-- ==== Sys2Proof/Machine/Step.lean ====
section
/-! DEFINITION. The step: the command at the front of the queue is executed with the rest of the queue; with no command waiting, one
nanosecond of module time passes. -/

namespace Sys2Proof.Machine

/-- One step. (DESIGN CHOICE, log entry 2): on an empty queue one nanosecond of module time passes (R35), and nothing else is on its way. -/
def step (s : State) : Host.Outcome State Fault Refusal :=
  match s.pending with
  | [] => .next s.tick
  | c :: rest => exec c { s with pending := rest }

/-- The state with the command that a word spells at the front of its queue. No row of the table gives bits, so no word spells a
command, and the state is unchanged. -/
def State.withFetchWord (s : State) (nbits w : Nat) : State :=
  match Sys2Proof.decodeTableWord nbits w with
  | some c => { s with pending := c :: s.pending }
  | none => s

end Sys2Proof.Machine
end

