-- ==== Sys2Proof/Certificates/Slice0/Obligations.lean ====
section
/-! DEFINITION. The statements for the provers, family by family. -/

open Sys2Proof Sys2Proof.Machine

/-! ### The vector engine -/

/-- Every elementwise command that its vector context takes completes, and writes its function of the operands into every lane of every selected
row, with one rounding each, in FP32 and, where it is offered, in FP64 row-pair form, with the flags and the check statuses of the rows; nothing else of the machine's
data changes (R117, R118, R130, R137).

WID widens FP32 row i into FP64 row i, and NAR narrows FP64 row i, or in lane-pair form the pairs of even lanes, into FP32 row i (R117; log entry 8). The odd
lanes of a lane-pair NAR hold free values (log entry 3). NAR counts its overflows and its non-finite sources (R69, R71; log entry 69), and nothing where there are none.

A vector command that its context takes with fields that its function does not allow is a malformed command, and one with sound fields that meets a row of
a kind that it may not read is an order fault (R14, R116, R117, R119, R184).

The model's own choices under it: log entries 3, 8, 10, 68 and 69. -/
def Obligations.ElementwiseAndWideCommandsWriteTheirFunction : Prop :=
  (∀ (t : TileId) (o : VecOp) (s : State) (e : Seat),
    (o.opts = 0 → ElementwiseReady (.add t o) o true false true s t e → ∃ s', exec (.add t o) s = .next s' ∧ ElementwiseDone laneAdd o true false t e s s') ∧
    (o.opts = 0 → ElementwiseReady (.sub t o) o true false true s t e → ∃ s', exec (.sub t o) s = .next s' ∧ ElementwiseDone laneSub o true false t e s s') ∧
    (o.opts = 0 → ElementwiseReady (.mul t o) o true false true s t e → ∃ s', exec (.mul t o) s = .next s' ∧ ElementwiseDone laneMul o true false t e s s') ∧
    (o.opts = 0 → ElementwiseReady (.fma t o) o true true true s t e → ∃ s', exec (.fma t o) s = .next s' ∧ ElementwiseDone laneFma o true true t e s s') ∧
    (o.opts = 0 → ElementwiseReady (.max t o) o true false true s t e → ∃ s', exec (.max t o) s = .next s' ∧ ElementwiseDone laneMax o true false t e s s') ∧
    (o.opts = 0 → ElementwiseReady (.min t o) o true false true s t e → ∃ s', exec (.min t o) s = .next s' ∧ ElementwiseDone laneMin o true false t e s s') ∧
    (o.opts = 0 → ElementwiseReady (.abs t o) o false false true s t e → ∃ s', exec (.abs t o) s = .next s' ∧ ElementwiseDone laneAbs o false false t e s s') ∧
    (o.opts = 0 → ElementwiseReady (.neg t o) o false false true s t e → ∃ s', exec (.neg t o) s = .next s' ∧ ElementwiseDone laneNeg o false false t e s s') ∧
    (o.opts.toNat ≤ 5 → ElementwiseReady (.cmp t o) o true false true s t e → ∃ s', exec (.cmp t o) s = .next s' ∧ ElementwiseDone (laneCmp o.opts.toNat) o true false t e s s') ∧
    (o.opts = 0 → ElementwiseReady (.sel t o) o true true true s t e → ∃ s', exec (.sel t o) s = .next s' ∧ ElementwiseDone laneSel o true true t e s s') ∧
    (o.opts = 0 → ElementwiseReady (.div t o) o true false true s t e → ∃ s', exec (.div t o) s = .next s' ∧ ElementwiseDone laneDiv o true false t e s s') ∧
    (o.opts = 0 → ElementwiseReady (.recip t o) o false false false s t e → ∃ s', exec (.recip t o) s = .next s' ∧ ElementwiseDone laneRecip o false false t e s s') ∧
    (o.opts = 0 → ElementwiseReady (.sqrt t o) o false false true s t e → ∃ s', exec (.sqrt t o) s = .next s' ∧ ElementwiseDone laneSqrt o false false t e s s') ∧
    (o.opts = 0 → ElementwiseReady (.rsqrt t o) o false false false s t e → ∃ s', exec (.rsqrt t o) s = .next s' ∧ ElementwiseDone laneRsqrt o false false t e s s') ∧
    (o.opts = 0 → ElementwiseReady (.exp t o) o false false false s t e → ∃ s', exec (.exp t o) s = .next s' ∧ ElementwiseDone laneExp o false false t e s s') ∧
    (o.opts = 0 → ElementwiseReady (.exp2 t o) o false false false s t e → ∃ s', exec (.exp2 t o) s = .next s' ∧ ElementwiseDone laneExp2 o false false t e s s') ∧
    (o.opts = 0 → ElementwiseReady (.log t o) o false false false s t e → ∃ s', exec (.log t o) s = .next s' ∧ ElementwiseDone laneLog o false false t e s s') ∧
    (o.opts = 0 → ElementwiseReady (.log2 t o) o false false false s t e → ∃ s', exec (.log2 t o) s = .next s' ∧ ElementwiseDone laneLog2 o false false t e s s')) ∧
  (∀ (t : TileId) (o : VecOp) (s : State) (e : Seat), let v := (s.tiles.get t).vec
    (Takes (.wid t o) s t vecCtx e → o.convertOk false = true → o.opts = 0 → (∀ i ∈ opRows o, (v.row o.a.toNat i).kind ≠ 1) →
      ∃ s', exec (.wid t o) s = .next s' ∧ IssueFrame t s s' ∧ Issued t vecCtx s s' ∧
        VectorFrame t o.d.toNat ((opRows o).flatMap fun i => [2 * i, 2 * i + 1]) s s' ∧
        ∀ i ∈ opRows o, ∀ j : Fin 512, (s'.tiles.get t).vec.wide o.d.toNat i j.1 = (laneWid (v.word o.a.toNat i j.1)).code % 2 ^ 64) ∧
    (Takes (.nar t o) s t vecCtx e → o.convertOk false = true → o.opts = 0 →
      (∀ i ∈ opRows o, ∀ r ∈ [2 * i, 2 * i + 1], (v.row o.a.toNat r).kind ≠ 1) →
      ∃ s', exec (.nar t o) s = .next s' ∧ CountedFrame t e.part s s' ∧ Issued t vecCtx s s' ∧ VectorFrame t o.d.toNat (opRows o) s s' ∧
        (∀ i ∈ opRows o, ∀ j : Fin 512, (s'.tiles.get t).vec.word o.d.toNat i j.1 =
          aferarelNaN e.image.exact_ (laneNar (v.wide o.a.toNat i j.1)).code % 2 ^ 32) ∧
        ((∀ i ∈ opRows o, ∀ j : Fin 512, (laneNar (v.wide o.a.toNat i j.1)).flags.ovf = false ∧ oddWide (v.wide o.a.toNat i j.1) = false) →
          s'.parts = s.parts)) ∧
    (Takes (.nar t o) s t vecCtx e → o.convertOk true = true → o.opts = 1 → (∀ i ∈ opRows o, (v.row o.a.toNat i).kind ≠ 1) →
      ∃ s', exec (.nar t o) s = .next s' ∧ s'.free = s.free + 512 * 64 ∧ CountedFrame t e.part { s with free := s'.free } s' ∧ Issued t vecCtx s s' ∧
        VectorFrame t o.d.toNat (opRows o) s s' ∧
        ∀ i ∈ opRows o, ∀ j : Fin 512, j.1 % 2 = 0 → (s'.tiles.get t).vec.word o.d.toNat i j.1 =
          aferarelNaN e.image.exact_ (laneNar (v.lanePair o.a.toNat i j.1)).code % 2 ^ 32)) ∧
  (∀ (t : TileId) (o : VecOp) (s : State) (e : Seat), let v := (s.tiles.get t).vec
    FieldsAndKinds (.add t o) (o.elemOk true false true && o.opts == 0) (v.noInt (opReadsAll o true false)) s t e ∧
    FieldsAndKinds (.sub t o) (o.elemOk true false true && o.opts == 0) (v.noInt (opReadsAll o true false)) s t e ∧
    FieldsAndKinds (.mul t o) (o.elemOk true false true && o.opts == 0) (v.noInt (opReadsAll o true false)) s t e ∧
    FieldsAndKinds (.fma t o) (o.elemOk true true true && o.opts == 0) (v.noInt (opReadsAll o true true)) s t e ∧
    FieldsAndKinds (.max t o) (o.elemOk true false true && o.opts == 0) (v.noInt (opReadsAll o true false)) s t e ∧
    FieldsAndKinds (.min t o) (o.elemOk true false true && o.opts == 0) (v.noInt (opReadsAll o true false)) s t e ∧
    FieldsAndKinds (.abs t o) (o.elemOk false false true && o.opts == 0) (v.noInt (opReadsAll o false false)) s t e ∧
    FieldsAndKinds (.neg t o) (o.elemOk false false true && o.opts == 0) (v.noInt (opReadsAll o false false)) s t e ∧
    FieldsAndKinds (.cmp t o) (o.elemOk true false true && decide (o.opts.toNat ≤ 5)) (v.noInt (opReadsAll o true false)) s t e ∧
    FieldsAndKinds (.sel t o) (o.elemOk true true true && o.opts == 0) (v.noInt (opReadsAll o true true)) s t e ∧
    FieldsAndKinds (.div t o) (o.elemOk true false true && o.opts == 0) (v.noInt (opReadsAll o true false)) s t e ∧
    FieldsAndKinds (.recip t o) (o.elemOk false false false && o.opts == 0) (v.noInt (opReadsAll o false false)) s t e ∧
    FieldsAndKinds (.sqrt t o) (o.elemOk false false true && o.opts == 0) (v.noInt (opReadsAll o false false)) s t e ∧
    FieldsAndKinds (.rsqrt t o) (o.elemOk false false false && o.opts == 0) (v.noInt (opReadsAll o false false)) s t e ∧
    FieldsAndKinds (.exp t o) (o.elemOk false false false && o.opts == 0) (v.noInt (opReadsAll o false false)) s t e ∧
    FieldsAndKinds (.exp2 t o) (o.elemOk false false false && o.opts == 0) (v.noInt (opReadsAll o false false)) s t e ∧
    FieldsAndKinds (.log t o) (o.elemOk false false false && o.opts == 0) (v.noInt (opReadsAll o false false)) s t e ∧
    FieldsAndKinds (.log2 t o) (o.elemOk false false false && o.opts == 0) (v.noInt (opReadsAll o false false)) s t e ∧
    FieldsAndKinds (.icvt t o) (o.elemOk false false false && o.opts == 0) ((opRows o).all fun r => (v.row o.a.toNat r).kind == 1) s t e ∧
    FieldsAndKinds (.wid t o) (o.convertOk false && o.opts == 0) (v.noInt ((opRows o).map fun i => (o.a.toNat, i))) s t e ∧
    FieldsAndKinds (.rmax t o) o.extremeOk
      (v.noInt ((opRows o).map (fun r => (o.a.toNat, r)) ++ [(o.b.toNat, o.brow.toNat)] ++ opResultRows o true)) s t e ∧
    FieldsAndKinds (.rmin t o) o.extremeOk
      (v.noInt ((opRows o).map (fun r => (o.a.toNat, r)) ++ [(o.b.toNat, o.brow.toNat)] ++ opResultRows o true)) s t e ∧
    FieldsAndKinds (.rsum t o) (o.sumOk && !(e.image.exact_ && o.prec == 1))
      (v.noInt ((opRows o).map (fun r => (o.a.toNat, r)) ++ opResultRows o (sumReadsTwo o))) s t e ∧
    FieldsAndKinds (.rsumsq t o) (o.sumOk && !(e.image.exact_ && o.prec == 1))
      (v.noInt ((opRows o).map (fun r => (o.a.toNat, r)) ++ opResultRows o (sumReadsTwo o))) s t e ∧
    FieldsAndKinds (.trn t o) o.trnOk ((List.range 64).all fun r =>
      (v.row o.a.toNat r).kind == (v.row o.a.toNat 0).kind && (v.row o.a.toNat r).exponent == (v.row o.a.toNat 0).exponent) s t e ∧
    FieldsAndKinds (.rngu t o) o.drawOk true s t e ∧ FieldsAndKinds (.rngr t o) o.drawOk true s t e ∧
    FieldsAndKinds (.rngsv t o) o.countersOk true s t e ∧ FieldsAndKinds (.rngrs t o) o.countersOk true s t e ∧
    FieldsAndKinds (.flags t o) o.flagsOk true s t e)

========================================================================

» **Task**
Show each line of the listing that holds the string "aferarelNaN".

» **Output for this task**
          aferarelNaN e.image.exact_ (laneNar (v.wide o.a.toNat i j.1)).code % 2 ^ 32) ∧
          aferarelNaN e.image.exact_ (laneNar (v.lanePair o.a.toNat i j.1)).code % 2 ^ 32)) ∧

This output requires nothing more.